In this series of articles, I want to describe our experience in creating a fully automated testing strategy (without QA) of the Nielsen Marketing Cloud web application that we have been creating over the past few years.
In the Nielsen Marketing Cloud development center, we work without any manual testing of both new functionality and regressions. And it gives us a lot of advantages:
- manual testing is expensive. The automatic test is written once, and you can run it millions of times.
- each developer feels more responsibility, since no one will check his new features
- release time is reduced, you can upload new functionality every day without having to wait for other people or teams
- confidence in the code
- code self-documentation
In the long run, good testing automation gives better quality and reduces the number of regressions for the old functionality.
')
But then the million dollar question arises - how to automate testing effectively?
Part 1 - How not to do
When most developers hear “automated testing” they think “automating user behavior” (end to end tests using Selenium) and we, too, were no exception to this rule.
Of course, we knew about the importance of unit and integration tests, but “Let's just go into the system, press the button and check all parts of the system together” seemed like a rather logical first step in automation.
As a result, the decision was made - let's write a bunch of end to end tests through Selenium!
It seemed like a good idea. But the result to which we eventually came was not so joyful. Here are the problems we encountered:
1. Unstable tests
At some point, when we wrote a fairly large number of end to end tests, they began to fall. And the falls were not permanent.

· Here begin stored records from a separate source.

section setCluster
variable (x : Cluster)
@[simp] theorem State.setCluster_clock : (s.setCluster k x).clock = s.clock := rfl
@[simp] theorem State.setCluster_agenda : (s.setCluster k x).agenda = s.agenda := rfl
@[simp] theorem State.setCluster_cur : (s.setCluster k x).cur = s.cur := rfl
@[simp] theorem State.setCluster_draws : (s.setCluster k x).draws = s.draws := rfl
@[simp] theorem State.setCluster_nextId : (s.setCluster k x).nextId = s.nextId := rfl
@[simp] theorem State.setCluster_mem : (s.setCluster k x).mem = s.mem := rfl
@[simp] theorem State.setCluster_memPoison : (s.setCluster k x).memPoison = s.memPoison := rfl
@[simp] theorem State.setCluster_bias : (s.setCluster k x).bias = s.bias := rfl
@[simp] theorem State.setCluster_homes : (s.setCluster k x).homes = s.homes := rfl
@[simp] theorem State.setCluster_dies : (s.setCluster k x).dies = s.dies := rfl
@[simp] theorem State.setCluster_cores : (s.setCluster k x).cores = s.cores := rfl
@[simp] theorem State.setCluster_dca : (s.setCluster k x).dca = s.dca := rfl
@[simp] theorem State.setCluster_ctxs : (s.setCluster k x).ctxs = s.ctxs := rfl
@[simp] theorem State.setCluster_parts : (s.setCluster k x).parts = s.parts := rfl
@[simp] theorem State.setCluster_ogs : (s.setCluster k x).ogs = s.ogs := rfl
@[simp] theorem State.setCluster_mapGen : (s.setCluster k x).mapGen = s.mapGen := rfl
@[simp] theorem State.setCluster_grids : (s.setCluster k x).grids = s.grids := rfl
@[simp] theorem State.setCluster_clusters : (s.setCluster k x).clusters = Tab.put s.clusters k x := rfl
@[simp] theorem State.setCluster_wgs : (s.setCluster k x).wgs = s.wgs := rfl
@[simp] theorem State.setCluster_warps : (s.setCluster k x).warps = s.warps := rfl
@[simp] theorem State.setCluster_ops : (s.setCluster k x).ops = s.ops := rfl
@[simp] theorem State.setCluster_pkts : (s.setCluster k x).pkts = s.pkts := rfl
@[simp] theorem State.setCluster_mons : (s.setCluster k x).mons = s.mons := rfl
@[simp] theorem State.setCluster_copies : (s.setCluster k x).copies = s.copies := rfl
@[simp] theorem State.setCluster_handoffs : (s.setCluster k x).handoffs = s.handoffs := rfl
@[simp] theorem State.setCluster_recs : (s.setCluster k x).recs = s.recs := rfl
@[simp] theorem State.setCluster_swaps : (s.setCluster k x).swaps = s.swaps := rfl
@[simp] theorem State.setCluster_hostDir : (s.setCluster k x).hostDir = s.hostDir := rfl
@[simp] theorem State.setCluster_snoops : (s.setCluster k x).snoops = s.snoops := rfl
@[simp] theorem State.setCluster_held : (s.setCluster k x).held = s.held := rfl
@[simp] theorem State.setCluster_hostResp : (s.setCluster k x).hostResp = s.hostResp := rfl
@[simp] theorem State.setCluster_hostMap : (s.setCluster k x).hostMap = s.hostMap := rfl
@[simp] theorem State.setCluster_peerResp : (s.setCluster k x).peerResp = s.peerResp := rfl
@[simp] theorem State.setCluster_flip : (s.setCluster k x).flip = s.flip := rfl
@[simp] theorem State.setCluster_bfErr : (s.setCluster k x).bfErr = s.bfErr := rfl
@[simp] theorem State.setCluster_bfRej : (s.setCluster k x).bfRej = s.bfRej := rfl
@[simp] theorem State.setCluster_reductions : (s.setCluster k x).reductions = s.reductions := rfl
@[simp] theorem State.setCluster_meshDown : (s.setCluster k x).meshDown = s.meshDown := rfl
@[simp] theorem State.setCluster_policy : (s.setCluster k x).policy = s.policy := rfl
@[simp] theorem State.setCluster_mgmt : (s.setCluster k x).mgmt = s.mgmt := rfl
@[simp] theorem State.setCluster_firefly : (s.setCluster k x).firefly = s.firefly := rfl
@[simp] theorem State.setCluster_preempts : (s.setCluster k x).preempts = s.preempts := rfl
end setCluster

section setGrid
variable (x : Grid)
@[simp] theorem State.setGrid_clock : (s.setGrid k x).clock = s.clock := rfl
@[simp] theorem State.setGrid_agenda : (s.setGrid k x).agenda = s.agenda := rfl
@[simp] theorem State.setGrid_cur : (s.setGrid k x).cur = s.cur := rfl
@[simp] theorem State.setGrid_draws : (s.setGrid k x).draws = s.draws := rfl
@[simp] theorem State.setGrid_nextId : (s.setGrid k x).nextId = s.nextId := rfl
@[simp] theorem State.setGrid_mem : (s.setGrid k x).mem = s.mem := rfl
@[simp] theorem State.setGrid_memPoison : (s.setGrid k x).memPoison = s.memPoison := rfl
@[simp] theorem State.setGrid_bias : (s.setGrid k x).bias = s.bias := rfl
@[simp] theorem State.setGrid_homes : (s.setGrid k x).homes = s.homes := rfl
@[simp] theorem State.setGrid_dies : (s.setGrid k x).dies = s.dies := rfl
@[simp] theorem State.setGrid_cores : (s.setGrid k x).cores = s.cores := rfl
@[simp] theorem State.setGrid_dca : (s.setGrid k x).dca = s.dca := rfl
@[simp] theorem State.setGrid_ctxs : (s.setGrid k x).ctxs = s.ctxs := rfl
@[simp] theorem State.setGrid_parts : (s.setGrid k x).parts = s.parts := rfl
@[simp] theorem State.setGrid_ogs : (s.setGrid k x).ogs = s.ogs := rfl
@[simp] theorem State.setGrid_mapGen : (s.setGrid k x).mapGen = s.mapGen := rfl
@[simp] theorem State.setGrid_grids : (s.setGrid k x).grids = Tab.put s.grids k x := rfl
@[simp] theorem State.setGrid_clusters : (s.setGrid k x).clusters = s.clusters := rfl
@[simp] theorem State.setGrid_wgs : (s.setGrid k x).wgs = s.wgs := rfl
@[simp] theorem State.setGrid_warps : (s.setGrid k x).warps = s.warps := rfl
@[simp] theorem State.setGrid_ops : (s.setGrid k x).ops = s.ops := rfl
@[simp] theorem State.setGrid_pkts : (s.setGrid k x).pkts = s.pkts := rfl
@[simp] theorem State.setGrid_mons : (s.setGrid k x).mons = s.mons := rfl
@[simp] theorem State.setGrid_copies : (s.setGrid k x).copies = s.copies := rfl
@[simp] theorem State.setGrid_handoffs : (s.setGrid k x).handoffs = s.handoffs := rfl
@[simp] theorem State.setGrid_recs : (s.setGrid k x).recs = s.recs := rfl
@[simp] theorem State.setGrid_swaps : (s.setGrid k x).swaps = s.swaps := rfl
@[simp] theorem State.setGrid_hostDir : (s.setGrid k x).hostDir = s.hostDir := rfl
@[simp] theorem State.setGrid_snoops : (s.setGrid k x).snoops = s.snoops := rfl
@[simp] theorem State.setGrid_held : (s.setGrid k x).held = s.held := rfl
@[simp] theorem State.setGrid_hostResp : (s.setGrid k x).hostResp = s.hostResp := rfl
@[simp] theorem State.setGrid_hostMap : (s.setGrid k x).hostMap = s.hostMap := rfl
@[simp] theorem State.setGrid_peerResp : (s.setGrid k x).peerResp = s.peerResp := rfl
@[simp] theorem State.setGrid_flip : (s.setGrid k x).flip = s.flip := rfl
@[simp] theorem State.setGrid_bfErr : (s.setGrid k x).bfErr = s.bfErr := rfl
@[simp] theorem State.setGrid_bfRej : (s.setGrid k x).bfRej = s.bfRej := rfl
@[simp] theorem State.setGrid_reductions : (s.setGrid k x).reductions = s.reductions := rfl
@[simp] theorem State.setGrid_meshDown : (s.setGrid k x).meshDown = s.meshDown := rfl
@[simp] theorem State.setGrid_policy : (s.setGrid k x).policy = s.policy := rfl
@[simp] theorem State.setGrid_mgmt : (s.setGrid k x).mgmt = s.mgmt := rfl
@[simp] theorem State.setGrid_firefly : (s.setGrid k x).firefly = s.firefly := rfl
@[simp] theorem State.setGrid_preempts : (s.setGrid k x).preempts = s.preempts := rfl
end setGrid

section setOp
variable (x : Op)
@[simp] theorem State.setOp_clock : (s.setOp k x).clock = s.clock := rfl
@[simp] theorem State.setOp_agenda : (s.setOp k x).agenda = s.agenda := rfl
@[simp] theorem State.setOp_cur : (s.setOp k x).cur = s.cur := rfl
@[simp] theorem State.setOp_draws : (s.setOp k x).draws = s.draws := rfl
@[simp] theorem State.setOp_nextId : (s.setOp k x).nextId = s.nextId := rfl
@[simp] theorem State.setOp_mem : (s.setOp k x).mem = s.mem := rfl
@[simp] theorem State.setOp_memPoison : (s.setOp k x).memPoison = s.memPoison := rfl
@[simp] theorem State.setOp_bias : (s.setOp k x).bias = s.bias := rfl
@[simp] theorem State.setOp_homes : (s.setOp k x).homes = s.homes := rfl
@[simp] theorem State.setOp_dies : (s.setOp k x).dies = s.dies := rfl
@[simp] theorem State.setOp_cores : (s.setOp k x).cores = s.cores := rfl
@[simp] theorem State.setOp_dca : (s.setOp k x).dca = s.dca := rfl
@[simp] theorem State.setOp_ctxs : (s.setOp k x).ctxs = s.ctxs := rfl
@[simp] theorem State.setOp_parts : (s.setOp k x).parts = s.parts := rfl
@[simp] theorem State.setOp_ogs : (s.setOp k x).ogs = s.ogs := rfl
@[simp] theorem State.setOp_mapGen : (s.setOp k x).mapGen = s.mapGen := rfl
@[simp] theorem State.setOp_grids : (s.setOp k x).grids = s.grids := rfl
@[simp] theorem State.setOp_clusters : (s.setOp k x).clusters = s.clusters := rfl
@[simp] theorem State.setOp_wgs : (s.setOp k x).wgs = s.wgs := rfl
@[simp] theorem State.setOp_warps : (s.setOp k x).warps = s.warps := rfl
@[simp] theorem State.setOp_ops : (s.setOp k x).ops = Tab.put s.ops k x := rfl
@[simp] theorem State.setOp_pkts : (s.setOp k x).pkts = s.pkts := rfl
@[simp] theorem State.setOp_mons : (s.setOp k x).mons = s.mons := rfl
@[simp] theorem State.setOp_copies : (s.setOp k x).copies = s.copies := rfl
@[simp] theorem State.setOp_handoffs : (s.setOp k x).handoffs = s.handoffs := rfl
@[simp] theorem State.setOp_recs : (s.setOp k x).recs = s.recs := rfl
@[simp] theorem State.setOp_swaps : (s.setOp k x).swaps = s.swaps := rfl
@[simp] theorem State.setOp_hostDir : (s.setOp k x).hostDir = s.hostDir := rfl
@[simp] theorem State.setOp_snoops : (s.setOp k x).snoops = s.snoops := rfl
@[simp] theorem State.setOp_held : (s.setOp k x).held = s.held := rfl
@[simp] theorem State.setOp_hostResp : (s.setOp k x).hostResp = s.hostResp := rfl
@[simp] theorem State.setOp_hostMap : (s.setOp k x).hostMap = s.hostMap := rfl
@[simp] theorem State.setOp_peerResp : (s.setOp k x).peerResp = s.peerResp := rfl
@[simp] theorem State.setOp_flip : (s.setOp k x).flip = s.flip := rfl
@[simp] theorem State.setOp_bfErr : (s.setOp k x).bfErr = s.bfErr := rfl
@[simp] theorem State.setOp_bfRej : (s.setOp k x).bfRej = s.bfRej := rfl
@[simp] theorem State.setOp_reductions : (s.setOp k x).reductions = s.reductions := rfl
@[simp] theorem State.setOp_meshDown : (s.setOp k x).meshDown = s.meshDown := rfl
@[simp] theorem State.setOp_policy : (s.setOp k x).policy = s.policy := rfl
@[simp] theorem State.setOp_mgmt : (s.setOp k x).mgmt = s.mgmt := rfl
@[simp] theorem State.setOp_firefly : (s.setOp k x).firefly = s.firefly := rfl
@[simp] theorem State.setOp_preempts : (s.setOp k x).preempts = s.preempts := rfl
end setOp

section modWarp
variable (f : Warp → Warp)
@[simp] theorem State.modWarp_clock : (s.modWarp k f).clock = s.clock := rfl
@[simp] theorem State.modWarp_agenda : (s.modWarp k f).agenda = s.agenda := rfl
@[simp] theorem State.modWarp_cur : (s.modWarp k f).cur = s.cur := rfl
@[simp] theorem State.modWarp_draws : (s.modWarp k f).draws = s.draws := rfl
@[simp] theorem State.modWarp_nextId : (s.modWarp k f).nextId = s.nextId := rfl
@[simp] theorem State.modWarp_mem : (s.modWarp k f).mem = s.mem := rfl
@[simp] theorem State.modWarp_memPoison : (s.modWarp k f).memPoison = s.memPoison := rfl
@[simp] theorem State.modWarp_bias : (s.modWarp k f).bias = s.bias := rfl
@[simp] theorem State.modWarp_homes : (s.modWarp k f).homes = s.homes := rfl
@[simp] theorem State.modWarp_dies : (s.modWarp k f).dies = s.dies := rfl
@[simp] theorem State.modWarp_cores : (s.modWarp k f).cores = s.cores := rfl
@[simp] theorem State.modWarp_dca : (s.modWarp k f).dca = s.dca := rfl
@[simp] theorem State.modWarp_ctxs : (s.modWarp k f).ctxs = s.ctxs := rfl
@[simp] theorem State.modWarp_parts : (s.modWarp k f).parts = s.parts := rfl
@[simp] theorem State.modWarp_ogs : (s.modWarp k f).ogs = s.ogs := rfl
@[simp] theorem State.modWarp_mapGen : (s.modWarp k f).mapGen = s.mapGen := rfl
@[simp] theorem State.modWarp_grids : (s.modWarp k f).grids = s.grids := rfl
@[simp] theorem State.modWarp_clusters : (s.modWarp k f).clusters = s.clusters := rfl
@[simp] theorem State.modWarp_wgs : (s.modWarp k f).wgs = s.wgs := rfl
@[simp] theorem State.modWarp_warps : (s.modWarp k f).warps = Tab.mod s.warps k f := rfl
@[simp] theorem State.modWarp_ops : (s.modWarp k f).ops = s.ops := rfl
@[simp] theorem State.modWarp_pkts : (s.modWarp k f).pkts = s.pkts := rfl
@[simp] theorem State.modWarp_mons : (s.modWarp k f).mons = s.mons := rfl
@[simp] theorem State.modWarp_copies : (s.modWarp k f).copies = s.copies := rfl
@[simp] theorem State.modWarp_handoffs : (s.modWarp k f).handoffs = s.handoffs := rfl
@[simp] theorem State.modWarp_recs : (s.modWarp k f).recs = s.recs := rfl
@[simp] theorem State.modWarp_swaps : (s.modWarp k f).swaps = s.swaps := rfl
@[simp] theorem State.modWarp_hostDir : (s.modWarp k f).hostDir = s.hostDir := rfl
@[simp] theorem State.modWarp_snoops : (s.modWarp k f).snoops = s.snoops := rfl
@[simp] theorem State.modWarp_held : (s.modWarp k f).held = s.held := rfl
@[simp] theorem State.modWarp_hostResp : (s.modWarp k f).hostResp = s.hostResp := rfl
@[simp] theorem State.modWarp_hostMap : (s.modWarp k f).hostMap = s.hostMap := rfl
@[simp] theorem State.modWarp_peerResp : (s.modWarp k f).peerResp = s.peerResp := rfl
@[simp] theorem State.modWarp_flip : (s.modWarp k f).flip = s.flip := rfl
@[simp] theorem State.modWarp_bfErr : (s.modWarp k f).bfErr = s.bfErr := rfl
@[simp] theorem State.modWarp_bfRej : (s.modWarp k f).bfRej = s.bfRej := rfl
@[simp] theorem State.modWarp_reductions : (s.modWarp k f).reductions = s.reductions := rfl
@[simp] theorem State.modWarp_meshDown : (s.modWarp k f).meshDown = s.meshDown := rfl
@[simp] theorem State.modWarp_policy : (s.modWarp k f).policy = s.policy := rfl
@[simp] theorem State.modWarp_mgmt : (s.modWarp k f).mgmt = s.mgmt := rfl
@[simp] theorem State.modWarp_firefly : (s.modWarp k f).firefly = s.firefly := rfl
@[simp] theorem State.modWarp_preempts : (s.modWarp k f).preempts = s.preempts := rfl
end modWarp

What do the developers do when they do not understand why the test accidentally fell? That's right - they add sleep.
It begins with the addition of sleep for 300ms in one place, then for 1 second in another, then for 3 seconds.
At some point, we find something like this in the tests:
sleep (60000) // wait for action to be completed
I think it's obvious enough why adding sleep is a bad idea, huh? *
* if all the same is not present - sleeps slow down the work of tests and they are permanent, which means that if something goes wrong and some operation takes more time than it was planned, your tests will fall, that is, they will be unstable and not deterministic.
2. Tests are slow
Because automated end to end tests test a real system with a real server and database, running such tests is a rather slow process.
When something is slow, developers will usually avoid it, so no one will run tests on the local environment and the code will push into the version control system with the hope that the CI will be green. But it is not. And CI is red. And the developer has already gone home. AND…
3. The fall of the tests is not informative
One of the biggest problems of our end to end tests is that if something is wrong with them, we cannot understand what the problem is.
And the problem can be ANYWHERE: the environment (remember that ALL parts of the system are part of the equation), configuration, server, frontend, data, or just not a stable test (not enough sleep).
And the only thing you see is:

In the end - the definition of what really went wrong takes a lot of time and quickly begins to bother.
4. Test data
Since we test the entire system with all the layers together, it is sometimes very difficult to simulate or create a complex script. For example, if we want to test how the user interface will react when the server is not available or the data in the database is corrupted, this is not a trivial task at all, so most developers will take the path of least resistance and simply test only positive scenarios. And no one will know how the system will behave in the event of problems (and they will definitely arise).
But this is just an example, often you need to check a specific scenario when a button should be inactive, and building a whole universe for this particular scenario requires real big effort. And this is not to mention the fact that it would clear the data after the tests, so as not to leave trash for the following tests.
5. Dynamic user interface
In fashionable single-page (SPA) applications, the user interface is very dynamic, elements appear and disappear, animations hide elements, pop-up windows appear, parts of the screen change asynchronously depending on data in other parts, etc.
This makes automating scripts much more difficult, since in most cases it is very difficult to define a condition that means that the action was completed successfully.

6. Let's build our own framework
At some point, we began to realize that our tests are quite repeating each other, since different parts of the user interface use the same elements (search, filtering, tables, etc.).
We didn’t really want to copy-paste the test code, so we started building our own test framework with some generalized scenarios that could be used in other scenarios.
After that, we realized that some elements could be used differently, have different data, etc. So our generalized parts became overgrown with configurations, inheritance, factories and other design patterns.
In the end, our test code became really complicated and only a few people in the team understood how this magic works.
Total
Of course, some problems can be partially solved (parallel testing of tests, taking screenshots when tests fall, etc.), but as a result this set of end to end tests has become very problematic, difficult and expensive to maintain.
Moreover, at some point we had so many false drops and stability problems that the developers simply stopped considering the red tests seriously. And this is even worse than not having any tests at all!
As a result, we have:
- thousands of end to end tests
- 1.5 hours per start (20 minutes with parallel start)
- fall almost every day and when they are red - we have to test manually
- it takes a lot of developer time to play and fix test problems
- 30 thousand lines of code in end to end tests
The final result we got is known as the "
Antipattern Ice Cream Horn ".

In general, we decided to significantly reduce the number of our end-to-end tests and use something much steeper instead. But about it in the following part of our narration.